Rest assured their goal is full return to office despite the current "hybrid" model they are pushing, and you are not important enough to them to keep your job while being civilly disobedient.

jauntywundrkind · a year ago
Banks are by far the vanguard force advocating for RTO in part because the banking industry owns a colossal amount of office and commercial real estate, and if the world doesn't magically go back to how it was they stand to lose many tons of money.
phunkymonkey · a year ago
This. Those same banks also own all the credit lines, card merchant services, and other financial instruments attached to every smaller, adjacent business (restaurants, dry cleaners, gyms, convenience stores, etc.) with clientele in those offices. Companies with a big footprint in one place also typically get tax breaks for bringing their workforce to that city, with the expectation that the economic activity will generate other tax revenue. When big employers don't force their people to be in a certain building for a minimum amount of time, all of that deflates.

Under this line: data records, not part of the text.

/-! ### Late cells (01 R18 to R20, R25; 12 R291) -/

/-- The outputs of a face are stale for the beat in progress: counted once. -/
def markStale (s : State) (u : Nat) : State :=
  let x := s.axis u
  if !(isAxis u || isCluster u) || x.traj.staleBeat == s.beat.n + 1 then s
  else bump ((s.setAxis u { x with traj := { x.traj with staleBeat := s.beat.n + 1 } }).setB u 0x035100 true) u 0x035000

/-- A unit and the clusters above it are stale. -/
def staleUp : Nat → State → Nat → State
  | 0, s, _ => s
  | n + 1, s, u =>
    let s1 := markStale s u
    if clusterOf s1 u = 0 then s1 else staleUp n s1 (clusterOf s1 u)

/-- A unit has published nothing in the beat: it is stale, with the clusters above it; a coordinator's local members mark their outputs too. -/
def unitStale (s : State) (u : Nat) : State :=
  let s1 := staleUp 32 s u
  if isCluster u then
    (((clusterPlan s1 u).map localMembers).getD []).foldl markStale (s1.setCluster u { s1.cluster u with late := true })
  else s1

/-- What a late or stopped kernel has done in the beat is discarded (10 R244, R246). -/
def dropRun (s : State) (k : Nat) : State :=
  let x := s.kernel k
  match x.run with
  | none => s
  | some r =>
    let s1 := s.setKernel k { x with run := none }
    (s1.setN 0 (0x110500 + k) r.used).setN 0 (0x110600 + k) (max (s1.n 0 (0x110600 + k)) r.used)

/-- What a UnitCommand has done at the beat start to an axis whose cell does not commit the beat is taken back, where the axis still stands as
the command left it: nothing of the beat takes effect, and the command is read again (R18; 04 R103). -/
def takeBack (s : State) (q : QWrite) : State :=
  let u := q.w.unit
  match q.undo with
  | none => s
  | some d =>
    if s.st u ≠ d.left then s
    else
      let s1 := d.dict.foldl (fun t e => if t.val (e.1 / 2 ^ 24) (e.1 % 2 ^ 24) = e.2.2 then t.setV (e.1 / 2 ^ 24) (e.1 % 2 ^ 24) e.2.1 else t) s
      let x := s1.axis u
      let s2 : State := { s1.setAxis u { d.before with
          latch := if x.latch = d.after.latch then d.before.latch else x.latch
          compare := if x.compare = d.after.compare then d.before.compare else x.compare } with
        outbox := d.said.foldl List.erase s1.outbox }
      let s3 := followFaces false 31 s2 u
      putState true s3 0 (rootState s3)

/-- The commands of a cell's queues that have acted in the beat act no more: the last one is taken back first. -/
def takeBackAll (s : State) (c : Nat) : State :=
  let mine (q : QWrite) : Bool := cellOf s q.w.unit == c && q.done.isSome && !q.recorded
  let s1 := (s.writes.filter mine).reverse.foldl takeBack s
  { s1 with writes := s1.writes.map fun q => if mine q then { q with done := none, undo := none } else q }

/-- What a kernel has published last is stale, or is not (01 R19). -/
def setStale (s : State) (k : Nat) (b : Bool) : State := let x := s.kernel k; if x.stale = b then s else s.setKernel k { x with stale := b }

/-- A late cell abandons the beat: its dynamic state returns to that of its last committed beat, and it reads the entries of the beat again
(01 R18). -/
def abandon (s : State) (c : Nat) : State :=
  let w := (s.cell c).work
  let s1 := w.units.foldl (fun t u => if isLocal u then engineLate t u else t) (takeBackAll s c)
  match w.kernel with
  | some k => setStale (dropRun s1 k) k true
  | none => s1

/-- The beat deadline passes without a commit of the cell: stale outputs, and for a cell whose gate is open LateRun and its hit (01 R20). -/
def cellLate (s : State) (c : Nat) : State :=
  let x := s.cell c
  let s1 := s.setCell c { x with late := true, closed := true, fullDue := x.fullDue || s.beat.n % 64 == 0 }
  let s2 := x.work.units.foldl unitStale (abandon s1 c)
  if x.shut.isSome then s2
  else
    let run := min 16 (s2.n c 0x032300 + 1)
    hitCell (s2.setN c 0x032300 run) c (if s2.n c 0x032100 ≤ run then 1 else 2)

/-- DEADLINE: the next deadline of a serving cell that has not committed passes. -/
def deadline (s : State) (c : Nat) : State :=
  let x := s.cell c
  if !s.beat.running ∨ x.work.role = .none ∨ x.committed ∨ x.closed then s
  else
    let k := if x.late then cellTicks s c - 1 else x.ticks
    let s1 := advanceTo s (tickDeadline s c k)
    if k + 1 < cellTicks s c then s1.setCell c { x with late := true } else keepMore (commitDone (cellLate s1 c))

/-- The end of the beat in progress: every serving cell that has not committed is late; a role without a cell is stale (12 R290). -/
def closeBeat (s : State) : State :=
  if !s.beat.running then s
  else
    let s1 := (servingCells s).foldl (fun t c => if (t.cell c).committed || (t.cell c).closed then t else cellLate t c) s
    keepLast <| commitDone ((s1.rehousings.filter fun r => r.noCell && r.kind != .reassign).foldl (fun t r =>
      let t1 := r.work.units.foldl unitStale t
      (r.work.kernel.map fun k => setStale t1 k true).getD t1) s1)

/-! ### The weave at a beat start (12 R286 step 4, R292; 17 R384) -/

/-- May a readied rehousing switch at the beat in progress? A replacement or drain needs the old cell's commit of the beat before. -/
def switchNow (s : State) (r : Rehouse) : Bool :=
  r.readied && r.journaled && decide (r.notBefore ≤ s.beat.n)
    && ((r.kind != .replacement && r.kind != .drain) || (s.cell r.failed).hotBeat + 1 == s.beat.n)

/-- The weave switches everything that is ready for it. -/
def weaveBeat (s : State) : State :=
  (s.rehousings.filter (switchNow s)).foldl (fun t r =>
    let t1 := weaveSwitch t r
    match r.target with
    | some c => if draining t1 c then drainMove t1 c else t1
    | none => t1) s

/-! ### Unit commands (01 R30) -/

/-- UnitCommands of units that no cell serves act in arrival order and are answered. -/
def commandsAct (s : State) : State :=
  s.commands.foldl (fun t x =>
    let r := unitCommand true t x.1 x.2.1 x.2.2
    match r.1 with
    | some st => answerSt r.2 x.2.2 st
    | none => r.2) { s with commands := [] }

/-- Two writes of one unit or of one session: the later one does not pass the earlier (OP1). -/
def sameOrder (a b : QWrite) : Bool :=
  a.w.unit == b.w.unit || match a.w.origin, b.w.origin with
    | some x, some y => x.slot == y.slot && x.sid == y.sid
    | _, _ => false

/-- What a command has changed of an axis and of its sleeve between two states. -/
def undoOf (s t : State) (u : Nat) : UndoS :=
  let mine (k : Nat) : Bool := k / 2 ^ 24 == u || (k / 2 ^ 24 == sleeveOf s u && isLocal u)
  let keys := (((s.dict ++ t.dict).map Prod.fst).filter mine).dedup
  let entry (k : Nat) : Nat × Val × Val := (k, s.val (k / 2 ^ 24) (k % 2 ^ 24), t.val (k / 2 ^ 24) (k % 2 ^ 24))
  { left := t.st u
    dict := (keys.map entry).filter fun e => e.2.1 != e.2.2
    before := s.axis u
    after := t.axis u
    said := (t.outbox.drop s.outbox.length).filter fun e => mine (e.unit * 2 ^ 24) }

/-- One entry of the write queues at a beat start: a UnitCommand that stands behind no other entry of its unit or its session acts, where the
gate of its cell is open. Answers the state and the queue so far. -/
def frontAct (r : State × List QWrite) (q : QWrite) : State × List QWrite :=
  let u := q.w.unit
  let shut := (r.1.cell (cellOf r.1 u)).shut.isSome
  if q.obj ≠ 0x301 ∨ q.done.isSome ∨ shut ∨ r.2.any (fun x => x.done.isNone && sameOrder x q) then (r.1, r.2 ++ [q])
  else
    let x := unitCommand false r.1 u (leNat q.w.data) q.w.origin
    (x.2, r.2 ++ [{ q with done := some (x.1.getD stOk), undo := if isAxis u then some (undoOf r.1 x.2 u) else none }])

/-- UnitCommands at the front of their unit's queue act; they are answered by the commit that retires them. -/
def queuedCommandsAct (s : State) : State :=
  let mine (q : QWrite) : Bool := cellOf s q.w.unit != 0
  let r := s.writes.foldl (fun r q => if mine q then frontAct r q else (r.1, r.2 ++ [q])) (s, [])
  { r.1 with writes := r.2 }

/-- The keeper applies the queued writes of units with no serving cell (12 R290). -/
def keeperApplies (s : State) : State :=
  let mine := s.writes.filter fun q => cellOf s q.w.unit == 0
  mine.foldl applyQueued { s with writes := s.writes.filter fun q => cellOf s q.w.unit != 0 }

/-! ### The veil and the sleeves at a beat start (13 R300, R305; 08 R208) -/

/-- An axis leaves ACTIVE for READY; one that stops in FAULT with its loops closed stops no more. -/
def axisReady (s : State) (a : Nat) : State :=
  if s.st a = usActive then sleeveFollows true (axisTo true s a usReady) a usReady
  else if s.st a = usFault ∧ (s.axis a).traj.stop.isSome then
    let x := s.axis a
    sleeveFollows true (s.setAxis a { x with traj := { x.traj with stop := none } }) a usReady
  else s

/-- An ACTIVE axis acts on the request of SS1 (13 R305). -/
def ss1Stops (s : State) (a : Nat) : State :=
  if s.st a ≠ usActive then s
  else
    let s1 := if s.n a 0x060000 = 2 then s.setN a 0x060000 1 else s
    let s2 := askStopAxis s1 a
    let x := s2.axis a
    s2.setAxis a { x with follow := { x.follow with released := true } }

/-- What the veil asks of the axes of a group. -/
def groupBeat (s : State) (g : Nat) : State :=
  let x := s.group g
  let axes := ((groupSleeves s g).map (axisOf s)).filter (· != 0)
  let s1 := if x.askStop || x.askReady then s.setGroup g { x with askStop := false, askReady := false } else s
  let s2 := if x.askStop then axes.foldl ss1Stops s1 else s1
  if x.askReady then axes.foldl axisReady s2 else s2

/-- An ACTIVE axis whose sleeve has gone to FAULT becomes READY (08 R208). -/
def tripReady (s : State) (p : SleevePlan) : State :=
  if p.axis ≠ 0 ∧ s.st p.axis = usActive ∧ s.st p.sleeve = usFault then axisReady s p.axis else s

/-! ### Kernel runs (10 R237, R245, R247) -/

/-- The 32-bit word that a port or parameter holds for a value (10 R245). -/
def portWord (v : Val) : W32 := BitVec.ofInt 32 (valInt v)

/-- The words of the r exports, at their addresses. -/
def exportWords (s : State) (x : KernelS) : NMap W32 :=
  ((x.image.objs.filter fun o => !o.rw).map fun o => portWord (s.val x.home (o.obj * 256))).zipIdx.map fun p => (0x10200 + 4 * p.2, p.1)

/-- The value that a rw export has in the beat: what the last write of the beat's intake gives it (R247), but a mapped value holds (02 R64). -/
def paramValue (s : State) (u : Nat) (o : KObject) : Val :=
  if mappedOver s u o.obj 0 then s.val u (o.obj * 256)
  else match (s.writes.filter fun q => q.intake && q.w.unit == u && q.obj == o.obj && q.w.elem == 0).getLast? with
  | some q => .num (decodeNum (kernelTy o.type) q.w.data)
  | none => s.val u (o.obj * 256)

/-- The words of the rw exports. -/
def paramWords (s : State) (x : KernelS) : List W32 := (x.image.objs.filter KObject.rw).map fun o => portWord (paramValue s x.home o)

/-- A kernel runs from instruction 0 in the beat in progress. -/
def kernelStart (s : State) (k : Nat) : State :=
  let x := s.kernel k
  let r : KRun := {
    mem := exportWords s x
    inputs := x.image.ins.map fun p => portWord (readAt s p.unit p.obj p.elem)
    inStale := BitVec.ofNat 32 (bitsToNat (x.image.ins.map fun p => staleValue s p.unit p.obj))
    params := paramWords s x
    flags := if x.resumed then 1 else 0
    beat := s.beat.n
    time := s.beatNs
    serial := s.kernelSerial }
  { s.setKernel k { x with run := some r, resumed := false } with kernelSerial := s.kernelSerial + 1 }

/-- A beat start of a kernel: a restart is honoured, and a kernel that runs on a cell with an open gate starts. -/
def kernelBeat (s : State) (k : Nat) : State :=
  let x := s.kernel k
  let s1 := if x.restart then (s.setKernel k { x with restart := false }).setN 0 (0x110400 + k) 1 else s
  let c := kernelCell s1 k
  if s1.n 0 (0x110400 + k) = 1 ∧ c ≠ 0 ∧ (s1.cell c).shut.isNone then kernelStart s1 k
  else s1.setKernel k { s1.kernel k with run := none }

/-! ### Events of units with no cell -/

/-- Events that wait for a commit are published, for the units that p selects. -/
def flushEvents (s : State) (p : Nat → Bool) : State :=
  (s.outbox.filter fun e => p e.unit).foldl (fun t e => publish t e.unit e.code e.data)
    { s with outbox := s.outbox.filter fun e => !p e.unit }

/-! ### BEAT_START -/

/-- Number of the beat that starts: the next one, or after a restart of the generator that of the next aligned instant, not before the deadline of
the beat in progress (03 R78, R80). -/
def nextBeat (s : State) : Nat :=
  if s.beat.running ∧ !s.beat.restart then s.beat.n + 1
  else
    let from' := if s.beat.running then max s.q (beatDeadline s) else s.q
    (from' - s.phaseQ + s.tb - 1) / max 1 s.tb

/-- The beat generator starts a beat. -/
def beatBegins (s : State) : State :=
  let n := nextBeat s
  let s1 := advanceTo s (s.beatStart n)
  let s2 : State := { s1 with beat := { s1.beat with running := true, restart := false, n := n, start := s1.beatStart n, base := s1.beatStart n, period := s1.tb, margin := marginQ s1 } }
  (servingCells s2).foldl (fun t c => t.setCell c { t.cell c with ticks := 0, committed := false, late := false, closed := false }) s2

/-- Steps 1 to 3 of R14. Before them the coordinators take the members' commits of the beat before (R24). -/
def beatFlips (s : State) : State :=
  let s1 := pdApply (jobFlip (facesHear s))
  ((planSleeves s1).filter fun p => p.axis != 0).foldl (fun t p => bankSwap t p.axis) s1

/-- A sleeve samples at the beat start (step 4 of R14). -/
def beatSample (s : State) (x : SleeveSample) : State :=
  let s1 := returnRecord (fbSample (modFb s x.sleeve fun f => { f with tick := 0 }) x s.beat.base true) x.sleeve
  let a := axisOf s1 x.sleeve
  if a ≠ 0 ∧ s1.n a 0x093000 = 1 ∧ (s1.st a = usReady ∨ s1.st a = usActive) then compareCross s1 a else s1

/-- Latch entries whose later sample has come with the beat start join its intake (06 R148, Table 6-1). -/
def beatLatches (s : State) : State := (liveAxes s).foldl latchSettle s

/-- The intake of the beat (step 5 of R14): of every axis, also one that has left READY, whose acknowledgements are still to be reported. -/
def beatIntake (s : State) : State :=
  (s.axes.map Prod.fst).foldl latchIntake { s with writes := s.writes.map fun q => { q with intake := true } }

/-- What acts at a beat start once the intake is formed: the weave, commands, the veil's requests, trips, splits. -/
def beatActs (s : State) : State :=
  let s1 := keeperApplies (queuedCommandsAct (commandsAct (weaveBeat s)))
  let s2 := (planClusters s1).foldl (fun t c => applySplit t c.cluster) s1
  let s3 := allGroups.foldl groupBeat s2
  (planSleeves s3).foldl tripReady s3

/-- A recorder at a beat start: it takes its sample, or its stream session has gone (11 R259, R261). -/
def recorderBeat (s : State) (r : Nat) : State :=
  if (s.rec' r).sessionGone ∧ s.st r = usActive then
    setUnit true (s.setRec r { s.rec' r with sessionGone := false, firstBeat := none, ring := [], record := none, hits := [], was := [] }) r usReady
  else capture s readAt r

Big banks, in particular, want to make a big, public show that "we're all going back to the office" in order to, at a minimum, delay the inevitable collapse of commercial real estate concentrated in major cities. On the inside, they're willing to quietly make exceptions if you fit the right profile (key talent, DEI quotas, political buddies, etc.). If you're a regular, high performing employee with no reason to be in an office, go pound sand.

Source: I'm that person. We lost a LOT of good people because of this over the last few years.

dvfjsdhgfv · a year ago
I'm in Europe and my colleagues who haven't managed to get fully remote yet and still got stuck in hybrid jobs generally do what they can to extend their WFH time. Since the most common arrangement is 3:2, they often reverse it and sometimes their bosses don't even notice as they tend to WFH more than their reports.
dnpls · a year ago
They key is to "soft-ignore", so you're not officially ignoring orders but you're also not following it. If your boss asks, you're not ignoring it. If caught, you apologize and come to the office for a few weeks.
mariusor · a year ago
I feel like this type of behaviour lacks respect both for oneself and for one's boss.
jimbomins · a year ago
Most of my former colleagues just ignore it. Big USA company and turns out they only started mandating it because the USA offices were going in so little.

Others go in, have lunch (free canteen), then go home. Having ticked the system for enough days in. Then do their work from home because the office is such a disruptive place to get anything done.

Most managers don't care so long as the work is getting completed on time.

freitzkriesler2 · a year ago
We fired staff members for not coming in. This is one of those things where if everyone refuses then what are they going to do? Fire them all?

Long term, I'd be wary though.

bibliotekka · a year ago
> ...what are they going to do? Fire them all?

No need to fire everybody. They just laid off some of the workers and called it a market adjustment. Now the job market is flooded with desperate unemployed. Current employees will be more likely to adopt corporate policy, so they don't have to compete with the masses of job seekers. Job seekers will accept whatever terms they can get, because it's rough out there.

gaws · a year ago
How many people did the shop fire? How long did it take to find suitable replacements?